=== What the task requires ===
Where the records below show a line containing "r.flt = false)", start copying; end with the line containing "simp only [resolve, hc, Bool.false_eq_true, if_false];", and copy it too.

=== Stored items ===

/-- The element that a lane reads of a symbol, where it took part. -/
theorem Symbol.at_part {y : Symbol} {alone : Mask} {l : Nat} (h : (!alone.getLsbD l && (y.uni || y.lanes.getLsbD l)) = true) :
    ∃ o, y.at_ alone l = some (y.vals.atD (if y.uni then lowLane y.lanes else l) 0, o) := by
  obtain ⟨ha, hl⟩ : alone.getLsbD l = false ∧ (y.uni = true ∨ y.lanes.getLsbD l = true) := by simpa using h
  unfold at_
  cases hu : y.uni with
  | true => exact ⟨_, by simp only [ha, Bool.false_eq_true, if_false, if_true]; rfl⟩
  | false => exact ⟨_, by simp only [ha, hl.resolve_left (by simp [hu]), Bool.false_eq_true, if_false, if_true]; rfl⟩

theorem Symbol.at_none {y : Symbol} {alone : Mask} {l : Nat} (h : (!alone.getLsbD l && (y.uni || y.lanes.getLsbD l)) = false) :
    y.at_ alone l = none := by
  unfold at_
  cases ha : alone.getLsbD l with
  | true => rfl
  | false =>
    obtain ⟨hu, hl⟩ : y.uni = false ∧ y.lanes.getLsbD l = false := by simpa [ha] using h
    simp only [hu, hl, Bool.false_eq_true, if_false]

theorem VReg.resolve_other {r : VReg} {n : Nat} (w : Nat) (live : Mask) (y : Symbol) (h : r.st ≠ .symbolic ∨ r.sym ≠ n) :
    r.resolve n w live y = r := by
  have hc : (r.st != .symbolic || r.sym != n) = true := by simpa using h
  simp only [resolve, hc, if_true]

/-- A resolved register is known, and a live lane of it reads the value of the form there. -/
theorem VReg.resolve_known {r : VReg} {n w l : Nat} {live : Mask} (y : Symbol) (hs : r.st = .symbolic) (hn : r.sym = n)
    (hw : l < w) (hl : live.getLsbD l = true) :
    (r.resolve n w live y).st ≠ .symbolic ∧ (r.resolve n w live y).at l = (r.over y l).1 := by
  have hc : (r.st != .symbolic || r.sym != n) = false := by simp [hs, hn]
  simp only [resolve, hc, Bool.false_eq_true, if_false]
  split
  · exact ⟨written_st_ne_symbolic _ _ _ _ _ _, at_written_active _ _ _ _ _ hl⟩
  · have hr := getLsbD_laneRange_zero.2 ⟨BitVec.lt_of_getLsbD hl, hw⟩
    exact ⟨by simp, by simp [VReg.at, hr]⟩

theorem VReg.over_int {r : VReg} (y : Symbol) (l : Nat) (hf : r.flt = false) :
    (r.over y l).1 = if !r.alone.getLsbD l && (y.uni || y.lanes.getLsbD l) then
      r.scale * (halfOf r.half (y.vals.atD (if y.uni then lowLane y.lanes else l) 0)).setWidth 32 + r.at l else r.at l := by
  split
  next h =>
    obtain ⟨o, ho⟩ := Symbol.at_part h
    simp only [VReg.over, ho, hf, formOver, formValue_int]
    rw [BitVec.setWidth_add _ _ (by omega), BitVec.setWidth_mul _ _ (by omega)]
    simp
  next h =>
    rw [Bool.not_eq_true] at h
    simp [VReg.over, Symbol.at_none h, hf, formOver, formAlone]

theorem VReg.over_float {r : VReg} (y : Symbol) (l : Nat) (hf : r.flt = true) :
    (r.over y l).1 = if !r.alone.getLsbD l && (y.uni || y.lanes.getLsbD l) then
      (fpFma .rn r.scale ((halfOf r.half (y.vals.atD (if y.uni then lowLane y.lanes else l) 0)).setWidth 32) (r.at l)).1
    else if isNaN32 (r.at l) then CNAN else r.at l := by
  split
  next h =>
    obtain ⟨o, ho⟩ := Symbol.at_part h
    simp [VReg.over, ho, hf, formOver, formValue_float]
  next h =>
    rw [Bool.not_eq_true] at h
    simp only [VReg.over, Symbol.at_none h, hf, formOver, formAlone, Bool.true_and]
    split_ifs <;> simp_all

theorem UReg.resolve_self {u : UReg} {n : Nat} (y : Symbol) (h : u.sym = some n) :
    u.resolve n y = { val := formValue u.flt u.half u.scale u.val (y.vals.atD (lowLane y.lanes) 0), pois := poisonOver u.pois (some y.whole) } := by
  have hc : (u.sym != some n) = false := by simp [h]
  simp only [resolve, hc, Bool.false_eq_true, if_false]; rfl

/-- Settles O30: a resolved register reads `VReg.over` on every live lane, whichever way it is written back, and that value is the form's by
the lemmas on its two kinds. -/
theorem resolutionGivesTheFormsValue : Obligations.ResolutionGivesTheFormsValue := by
  unfold Obligations.ResolutionGivesTheFormsValue
  intro r u n w l live y hw _ hl X
  refine ⟨fun hs hn => ?_, VReg.resolve_other w live y, fun hu => ?_, fun hu => ?_⟩
  · obtain ⟨hk, hat⟩ := VReg.resolve_known y hs hn hw hl
    exact ⟨hk, fun hf => hat.trans (VReg.over_int y l hf), fun hf => hat.trans (VReg.over_float y l hf)⟩
  · rw [UReg.resolve_self y hu]
    refine ⟨rfl, ?_⟩
    cases hf : u.flt with
    | false => exact formValue_int _ _ _ _
    | true => exact formValue_float _ _ _ _
  · have hc : (u.sym != some n) = true := by simpa using hu
    simp only [UReg.resolve, hc, if_true]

=== Output for this task ===
theorem VReg.over_int {r : VReg} (y : Symbol) (l : Nat) (hf : r.flt = false) :
    (r.over y l).1 = if !r.alone.getLsbD l && (y.uni || y.lanes.getLsbD l) then
      r.scale * (halfOf r.half (y.vals.atD (if y.uni then lowLane y.lanes else l) 0)).setWidth 32 + r.at l else r.at l := by
  split
  next h =>
    obtain ⟨o, ho⟩ := Symbol.at_part h
    simp only [VReg.over, ho, hf, formOver, formValue_int]
    rw [BitVec.setWidth_add _ _ (by omega), BitVec.setWidth_mul _ _ (by omega)]
    simp
  next h =>
    rw [Bool.not_eq_true] at h
    simp [VReg.over, Symbol.at_none h, hf, formOver, formAlone]

theorem VReg.over_float {r : VReg} (y : Symbol) (l : Nat) (hf : r.flt = true) :
    (r.over y l).1 = if !r.alone.getLsbD l && (y.uni || y.lanes.getLsbD l) then
      (fpFma .rn r.scale ((halfOf r.half (y.vals.atD (if y.uni then lowLane y.lanes else l) 0)).setWidth 32) (r.at l)).1
    else if isNaN32 (r.at l) then CNAN else r.at l := by
  split
  next h =>
    obtain ⟨o, ho⟩ := Symbol.at_part h
    simp [VReg.over, ho, hf, formOver, formValue_float]
  next h =>
    rw [Bool.not_eq_true] at h
    simp only [VReg.over, Symbol.at_none h, hf, formOver, formAlone, Bool.true_and]
    split_ifs <;> simp_all

theorem UReg.resolve_self {u : UReg} {n : Nat} (y : Symbol) (h : u.sym = some n) :
    u.resolve n y = { val := formValue u.flt u.half u.scale u.val (y.vals.atD (lowLane y.lanes) 0), pois := poisonOver u.pois (some y.whole) } := by
  have hc : (u.sym != some n) = false := by simp [h]
  simp only [resolve, hc, Bool.false_eq_true, if_false]; rfl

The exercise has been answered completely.